-- ==== Sys2Proof/Laws/FrameQos.lean ====
section
/-!
SUPPORT. What each function of Machine/Qos.lean leaves alone (`State.Frame`, Safety.lean): one lemma for each.
-/

namespace Sys2Proof.Machine

variable {P : Part → Prop}

theorem State.setCapMask_frame {s0 : State} {s : State} {c : Nat} {rcid : Nat} {m : Nat} (h0 : s0.Frame P s)
    (p_qos : P .qos) :
    s0.Frame P (State.setCapMask s c rcid m) := by
  unfold State.setCapMask
  try dsimp only
  with_reducible repeat' (first
    | (intro (p : Part) hp; cases p <;> first | rfl | contradiction) | intro _ | assumption | exact State.Frame.refl _
    | apply f_mk)

theorem State.setBal_frame {s0 : State} {s : State} {c : Nat} {rcid : Nat} {v : Int} (h0 : s0.Frame P s) (p_qos : P .qos) :
    s0.Frame P (State.setBal s c rcid v) := by
  unfold State.setBal
  try dsimp only
  with_reducible repeat' (first
    | (intro (p : Part) hp; cases p <;> first | rfl | contradiction) | intro _ | assumption | exact State.Frame.refl _
    | apply f_mk)

theorem State.setPool_frame {s0 : State} {s : State} {c : Nat} {v : Nat} (h0 : s0.Frame P s) (p_qos : P .qos) :
    s0.Frame P (State.setPool s c v) := by
  unfold State.setPool
  try dsimp only
  with_reducible repeat' (first
    | (intro (p : Part) hp; cases p <;> first | rfl | contradiction) | intro _ | assumption | exact State.Frame.refl _
    | apply f_mk)

theorem State.setDrawn_frame {s0 : State} {s : State} {c : Nat} {rcid : Nat} {v : Nat} (h0 : s0.Frame P s) (p_qos : P .qos)
    :
    s0.Frame P (State.setDrawn s c rcid v) := by
  unfold State.setDrawn
  try dsimp only
  with_reducible repeat' (first
    | (intro (p : Part) hp; cases p <;> first | rfl | contradiction) | intro _ | assumption | exact State.Frame.refl _
    | apply f_mk)

theorem State.setWaited_frame {s0 : State} {s : State} {c : Nat} {rcid : Nat} {v : Nat} (h0 : s0.Frame P s) (p_qos : P .qos)
    :
    s0.Frame P (State.setWaited s c rcid v) := by
  unfold State.setWaited
  try dsimp only
  with_reducible repeat' (first
    | (intro (p : Part) hp; cases p <;> first | rfl | contradiction) | intro _ | assumption | exact State.Frame.refl _
    | apply f_mk)

theorem State.chargeTokens_frame {s0 : State} {s : State} {c : Nat} {rcid : Nat} {w : List Nat} (h0 : s0.Frame P s)
    (p_qos : P .qos) :
    s0.Frame P (State.chargeTokens s c rcid w) := by
  unfold State.chargeTokens
  try dsimp only
  with_reducible repeat' (first
    | intro _ | assumption | exact State.Frame.refl _ | apply State.setBal_frame | apply State.setDrawn_frame
    | apply State.setPool_frame | apply State.setWaited_frame | apply f_ite)

theorem State.monitor_frame {s0 : State} {s : State} {c : Nat} {mcid : Nat} {write : Option Bool} {n : Nat}
    (h0 : s0.Frame P s) (p_qos : P .qos) :
    s0.Frame P (State.monitor s c mcid write n) := by
  unfold State.monitor
  try dsimp only
  with_reducible repeat' (first
    | (intro (p : Part) hp; cases p <;> first | rfl | contradiction) | intro _ | assumption | exact State.Frame.refl _
    | apply f_ite | apply f_mk)

theorem State.meterIn_frame {s0 : State} {s : State} {b : Nat} {src : Nat} {mcid : Nat} {n : Nat} (h0 : s0.Frame P s)
    (p_meter : P .meter) :
    s0.Frame P (State.meterIn s b src mcid n) := by
  unfold State.meterIn
  try dsimp only
  with_reducible repeat' (first
    | (intro (p : Part) hp; cases p <;> first | rfl | contradiction) | intro _ | assumption | exact State.Frame.refl _
    | apply f_mk)

theorem State.meterAdd_frame {s0 : State} {s : State} {src : Nat} {mcid : Nat} {n : Nat} (h0 : s0.Frame P s)
    (p_meter : P .meter) :
    s0.Frame P (State.meterAdd s src mcid n) := by
  unfold State.meterAdd
  try dsimp only
  with_reducible repeat' (first | intro _ | assumption | exact State.Frame.refl _ | apply State.meterIn_frame)

theorem State.hznTxBytes_frame {s0 : State} {s : State} {p : Nat} {mcid : Nat} {write : Option Bool} {n : Nat}
    (h0 : s0.Frame P s) (p_meter : P .meter) (p_qos : P .qos) :
    s0.Frame P (State.hznTxBytes s p mcid write n) := by
  unfold State.hznTxBytes
  try dsimp only
  with_reducible repeat' (first | intro _ | assumption | exact State.Frame.refl _ | apply State.monitor_frame | apply State.meterAdd_frame)

end Sys2Proof.Machine
end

• Exercise goal
Report every line above that has the string "Option" in it.

• Answer to the problem
theorem State.monitor_frame {s0 : State} {s : State} {c : Nat} {mcid : Nat} {write : Option Bool} {n : Nat}
theorem State.hznTxBytes_frame {s0 : State} {s : State} {p : Nat} {mcid : Nat} {write : Option Bool} {n : Nat}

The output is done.